Stored data
****************
/-- R144: one plot completion record. -/
structure CplRec where
  tag : BitVec 16
  queue : BitVec 2
  rejected : Bool
  status : Byte
  irq : Bool
  time : Word
  deriving DecidableEq, Repr

/-- R101, R111, R112: one plot queue. -/
structure PQueue where
  /-- entries queued, oldest first [16, 32, 16 or 32 descriptors; 04 R101; empty] -/
  entries : List Desc := []
  /-- PQ_STATn.STATE [2 bits; 04 R143; RUNNING] -/
  state : FState := .running
  /-- PQ_STATn.HELD [1 bit; 04 R143; 0] -/
  held : Bool := false
  /-- PQ_STATn.HELD_STATUS [8 bits; 04 R143; 0] -/
  heldStatus : Byte := 0
  /-- finished descriptor's record waiting for a full completion FIFO [one record or none; 04 R109; none] -/
  heldRecs : List CplRec := []
  /-- push window [16 words; 04 R102, R141; DESIGN CHOICE 0, log 12] -/
  window : List Word := []
  /-- time at which STOPPING began [10 ns units; 15 R500; model's own 0] -/
  stopAt : Nat := 0
  deriving DecidableEq, Repr

/-- R48: how a pass obtains its tile, once resolved. -/
inductive WLoad where
  | keep | bore | gate
  deriving DecidableEq, Repr

/-- R49, R51: how far a pass's weight load is. -/
inductive LoadPhase where
  | none | loading | ready | taken
  deriving DecidableEq, Repr

/-- R52: a pass of the array queue inside the feeder. -/
structure Pass where
  seq : Nat
  desc : Desc
  wload : WLoad
  load : LoadPhase := .none
  started : Bool := false
  first : Nat := 0
  next : Nat := 0
  rowsLeft : Nat := 0
  poisoned : Bool := false
  fenced : Bool := false
  lastIssue : Nat := 0
  /-- R61: rejected during its weight load; it stays at the head of the lane until SKIP or FLUSH -/
  rejected : Bool := false
  /-- R53: cycle at which its weights were ready -/
  readyAt : Nat := 0
  /-- R52: cycle at which it entered the lookahead -/
  enteredAt : Nat := 0
  deriving DecidableEq, Repr

/-- R39, R49, R51, R67: a weight tile in the transit chains, the shadow set or the active registers. -/
structure Tile where
  /-- a tile has been loaded since the last reset or fence -/
  loaded : Bool := false
  mode : BitVec 3 := 0
  sparse : Bool := false
  fmt : BitVec 5 := 0
  bytes : List Byte := []
  scales : List Word := []
  nan : Bool := false
  poison : Bool := false
  deriving DecidableEq, Repr

/-- R47: the weight load the feed is carrying. -/
structure Feed where
  seq : Nat
  bore : Bool
  start : Nat
  tile : Tile
  deriving DecidableEq, Repr

/-- R69: `ARR_STAT.SHADOW`. -/
inductive Shadow where
  | free | loading | loaded | swapping
  deriving DecidableEq, Repr

/-- R54, R55: the activity ramp. -/
inductive Ramp where
  | idle
  | down (t : Nat) (s : Nat)
  | up (t : Nat) (s : Nat) (from_ : Nat)
  deriving DecidableEq, Repr

/-- R44, R58: a valid vector in the array. -/
structure Vec where
  seq : Nat
  row : Nat
  e : Nat
  two : Bool
  acc : Bool
  int : Bool
  drain : Bool
  poison : Bool
  sums : List Word
  /-- R81: columns whose partial sum wrapped -/
  wraps : List Bool := []
  written : Nat := 0
  deriving DecidableEq, Repr

/-- R58: an accumulator row awaiting drain. -/
structure DrainRow where
  seq : Nat
  row : Nat
  index : Nat
  ready : Bool := false
  /-- converted, its flits waiting for stream credit (R120) -/
  conv : Bool := false
  deriving DecidableEq, Repr

/-- R120: a drained flit waiting for stream credit; `last` releases the row's reservation. -/
structure OutFlit where
  seq : Nat
  slot : BitVec 5
  data : FlitData
  last : Bool
  deriving DecidableEq, Repr

/-- R39 to R70, R93: one plot's matrix array and feeder. -/
structure Arr where
  /-- ARR cycle of the array's latest event [cycle count; 02 R39; model's own 0, log 33] -/
  now : Nat := 0
  /-- head pass and lookahead, head first [at most 1 + 2 passes; 02 R52; empty] -/
  lane : List Pass := []
  /-- passes that have issued their last vector and are not complete [list; 02 R46, 04 R107; empty] -/
  issued : List Pass := []
  /-- name given to the next pass [counter; model's own; 0] -/
  nextSeq : Nat := 0
  /-- weight load in the feed [a tile or none; 02 R47; none] -/
  feed : Option Feed := none
  /-- full transit chains and the pass that owns them [a tile or none; 02 R49; none] -/
  transit : Option (Nat × Tile) := none
  /-- first issue cycle of the last pass that took its tile by bore [cycle or none; 02 R49; none] -/
  lastBore : Option Nat := none
  /-- ARR_STAT.SHADOW [2 bits; 02 R69; FREE] -/
  shadow : Shadow := .free
  /-- shadow weight set and the pass that owns it [64 x 64 weights; 02 R51; zero weights] -/
  shadowTile : Nat × Tile := (0, {})
  /-- cycle of the last gate swap's first issue slot [cycle; 02 R51; 0] -/
  swapAt : Nat := 0
  /-- active weight set [64 x 64 weights and block scales; 02 R67; zero weights, scales 127] -/
  active : Tile := {}
  /-- first cycle in which the next issue slot may fall [cycle; 02 R46; 0] -/
  slotAt : Nat := 0
  /-- cycle after the last issue cycle of the latest valid vector [cycle or none; 16 R541; none] -/
  lastValid : Option Nat := none
  /-- ARR_STAT.GROUPS_ON [4 bits; 02 R54, R69; 0] -/
  groupsOn : Nat := 0
  /-- ramp in progress [state; 02 R54, R55; idle] -/
  ramp : Ramp := .idle
  /-- cycle at which the idle count was last zero [cycle; 02 R54; 0] -/
  idleFrom : Nat := 0
  /-- valid vectors in the array [at most 128; 02 R44; empty] -/
  vecs : List Vec := []
  /-- rows awaiting drain [at most 128 with the vectors; 02 R58; empty] -/
  rows : List DrainRow := []
  /-- drained flits waiting for stream credit [list; 04 R120; empty] -/
  outQ : List OutFlit := []
  /-- halt requested [1 bit; 02 R65; 0] -/
  haltReq : Bool := false
  /-- ARR_STAT.HALTED [1 bit; 02 R69; 0] -/
  halted : Bool := false
  /-- minimum occupancy of the preceding pass since reset or fence [cycles or none; 02 R52; none] -/
  prec : Option Nat := none
  /-- a pass-start permit is held [1 bit; 02 R64, 16 R541; 0] -/
  permit : Bool := false
  /-- end of the check pause after the last pass [cycle; 02 R63; 0] -/
  pauseTo : Nat := 0
  /-- activation flits taken from a headgate ahead of the next vector [up to 8 vectors; 04 R136; empty] -/
  preE : List FlitData := []
  /-- block-word flits taken ahead [list; 04 R119, R136; empty] -/
  preB : List FlitData := []
  /-- bytes of the first block-word flit already used [0 to 63; 04 R119; 0] -/
  preOff : Nat := 0
  /-- drain generator ARR_RNG [64 bits; 03 R85, R93; 1] -/
  rng : BitVec 64 := 1
  /-- held write of ARR_RNG_LO [32 bits; 03 R93; DESIGN CHOICE 1, log 13] -/
  rngLo : Word := 1
  /-- generator load armed for the next row boundary [64 bits or none; 03 R93; none] -/
  rngArm : Option (BitVec 64) := none
  deriving DecidableEq, Repr

/-- R289: where a bank stands in a command: pass, row or bag, element or index. -/
structure NorPos where
  pass : Nat := 0
  row : Nat := 0
  j : Nat := 0
  /-- the 4 KiB scratch (R272): FP32 accumulators or the statistics n, mean, M2, Q -/
  acc : List Word := []
  /-- rows accumulated so far -/
  cnt : Nat := 0
  /-- poison met by the row, the bag or the bank (R297) -/
  bad : Bool := false
  /-- the bag is written as NaNs (R288) -/
  nan : Bool := false
  /-- outputs gathered in the scratch: bank-local address, bytes, poisoned -/
  out : List (Nat × List Byte × Bool) := []
  deriving DecidableEq, Repr

/-- R273, R289, R300: a noria command at its target slice. -/
structure NorCmd where
  src : NorSrc
  desc : Desc
  /-- place of the next step per selected bank -/
  pos : Tbl NorPos := []
  /-- banks whose last output word is written -/
  banksDone : Word := 0
  /-- banks to which the command has written (R298) -/
  wrote : Word := 0
  poisoned : Bool := false
  badIndex : Bool := false
  aborted : Option Byte := none
  deriving DecidableEq, Repr

/-- R273: where a command sent to a cistern stands: on its way, answered with RETRY, or in the slice queue. -/
inductive NorWay where
  | sent | retry | accepted
  deriving DecidableEq, Repr

/-- R128: a command that has left its plot's noria queue. -/
structure NorOut where
  seq : Nat
  desc : Desc
  way : NorWay := .sent
  deriving DecidableEq, Repr

/-- R123: a vector descriptor in the vector unit. -/
structure VecRun where
  desc : Desc
  deriving DecidableEq, Repr

/-- R184, R187: what a headgate holds beside its registers. -/
structure Hg where
  /-- latched source die, plot, slot [5+5+5 bits or none; 06 R184; none] -/
  src : Option (Nat × Nat × Nat) := none
  /-- flits consumed and not yet credited [count; 06 R187; 0] -/
  owed : Nat := 0
  /-- time of the oldest uncredited consumption [10 ns units; 06 R187; 0] -/
  owedAt : Nat := 0
  /-- flits arrived since ARRIVE_CTR was last stepped [count; 04 R131; 0] -/
  arrived : Nat := 0
  deriving DecidableEq, Repr

/-- R95, R99: the steward core (register names PRESUMED from RISC-V, log 15). -/
structure Steward where
  /-- released to run [1 bit; 04 R100; 0] -/
  released : Bool := false
  /-- program counter [64 bits; 04 R95; PRESUMED 0, log 15] -/
  pc : BitVec 64 := 0
  /-- x1 to x31, x0 is hard-wired zero [31 x 64 bits; 04 R95; DESIGN CHOICE 0, log 15] -/
  x : List (BitVec 64) := []
  /-- machine status: bit 3 MIE, bit 7 MPIE, bits 12:11 MPP [64 bits; 04 R95; PRESUMED 0x1800, log 15] -/
  mstatus : BitVec 64 := 0x1800
  /-- machine interrupt enables [64 bits; 04 R95; PRESUMED 0, log 15] -/
  mie : BitVec 64 := 0
  /-- trap vector [64 bits; 04 R95; PRESUMED 0, log 15] -/
  mtvec : BitVec 64 := 0
  /-- machine scratch [64 bits; 04 R95; PRESUMED 0, log 15] -/
  mscratch : BitVec 64 := 0
  /-- saved pc [64 bits; 04 R99; PRESUMED 0, log 15] -/
  mepc : BitVec 64 := 0
  /-- trap cause [64 bits; 04 R99; PRESUMED 0, log 15] -/
  mcause : BitVec 64 := 0
  /-- trap value [64 bits; 04 R99; PRESUMED 0, log 15] -/
  mtval : BitVec 64 := 0
  deriving DecidableEq, Repr

/-- R509: why a plot failed. -/
inductive FailCause where
  | watchdog | steward | selftest | flood | other
  deriving DecidableEq, Repr

/-- One plot: array, queues, stream ends, memories and steward. -/
structure Plot where
  arr : Arr := {}
  /-- array queue [16 entries; 04 R101; empty] -/
  qa : PQueue := {}
  /-- vector queue [32 entries; 04 R101; empty] -/
  qv : PQueue := {}
  /-- barge queue [16 entries; 04 R101; empty] -/
  qb : PQueue := {}
  /-- noria queue [32 entries; 04 R101; empty] -/
  qn : PQueue := {}
  /-- completion FIFO [64 records; 04 R109; empty] -/
  cpl : List CplRec := []
  /-- steward push stalled on a full queue [queue index or none; 04 R102; none] -/
  stall : Option (BitVec 2) := none
  /-- vector descriptor in the vector unit [one or none; 04 R123; none] -/
  vec : Option VecRun := none
  /-- local signals on their way to their counters [list of counters; 04 R107; empty] -/
  sigs : List (BitVec 6) := []
  /-- hidden part of the 32 headgates [see Hg; 06 R184; all clear] -/
  hgs : Tbl Hg := []
  /-- noria commands dispatched and not complete [list of descriptors; 04 R128; empty] -/
  norOut : List NorOut := []
  /-- name given to the next noria command [counter; model's own; 0] -/
  norSeq : Nat := 0
  /-- vector generator VEC_RNG [64 bits; 04 R149; 1] -/
  vrng : BitVec 64 := 1
  /-- held write of VEC_RNG_LO [32 bits; 04 R149; DESIGN CHOICE 1, log 13] -/
  vrngLo : Word := 1
  /-- vector generator load armed [64 bits or none; 04 R149; none] -/
  vrngArm : Option (BitVec 64) := none
  /-- time of the last watchdog kick [10 ns units; 04 R99; 0] -/
  kickAt : Nat := 0
  stw : Steward := {}
  /-- tank bytes [4 MiB; 04 R135, R100; zero] -/
  tank : Tbl Byte := []
  /-- poisoned 8 B tank words [524,288 flags; 04 R138; none] -/
  tankPoison : Tbl Bool := []
  /-- accumulator bank words, row x 64 + column [1,024 x 64 x 32 bits; 02 R42; zero by R100] -/
  acc : Tbl Word := []
  /-- poisoned accumulator words [flags; 04 R138; none] -/
  accPoison : Tbl Bool := []
  /-- firmware instruction SRAM [32 KiB; 04 R96; DESIGN CHOICE 0, log 9] -/
  fw : Tbl Byte := []
  /-- program instruction SRAM [96 KiB; 04 R96; DESIGN CHOICE 0, log 9] -/
  prog : Tbl Byte := []
  /-- data SRAM [64 KiB; 04 R96, R100; zero] -/
  data : Tbl Byte := []
  /-- sources already answered FENCED, as die, plot, slot [list; 06 R191; empty] -/
  fencedSrc : List (Nat × Nat × Nat) := []
  /-- the plot reads FAILED, with its cause [state; 15 R509; not failed] -/
  failed : Option FailCause := none
  deriving DecidableEq, Repr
****************
— Requirement —
Which lines of the data contain "generator"? Copy them all.

— Solution for this exercise —
  /-- drain generator ARR_RNG [64 bits; 03 R85, R93; 1] -/
  /-- generator load armed for the next row boundary [64 bits or none; 03 R93; none] -/
  /-- vector generator VEC_RNG [64 bits; 04 R149; 1] -/
  /-- vector generator load armed [64 bits or none; 04 R149; none] -/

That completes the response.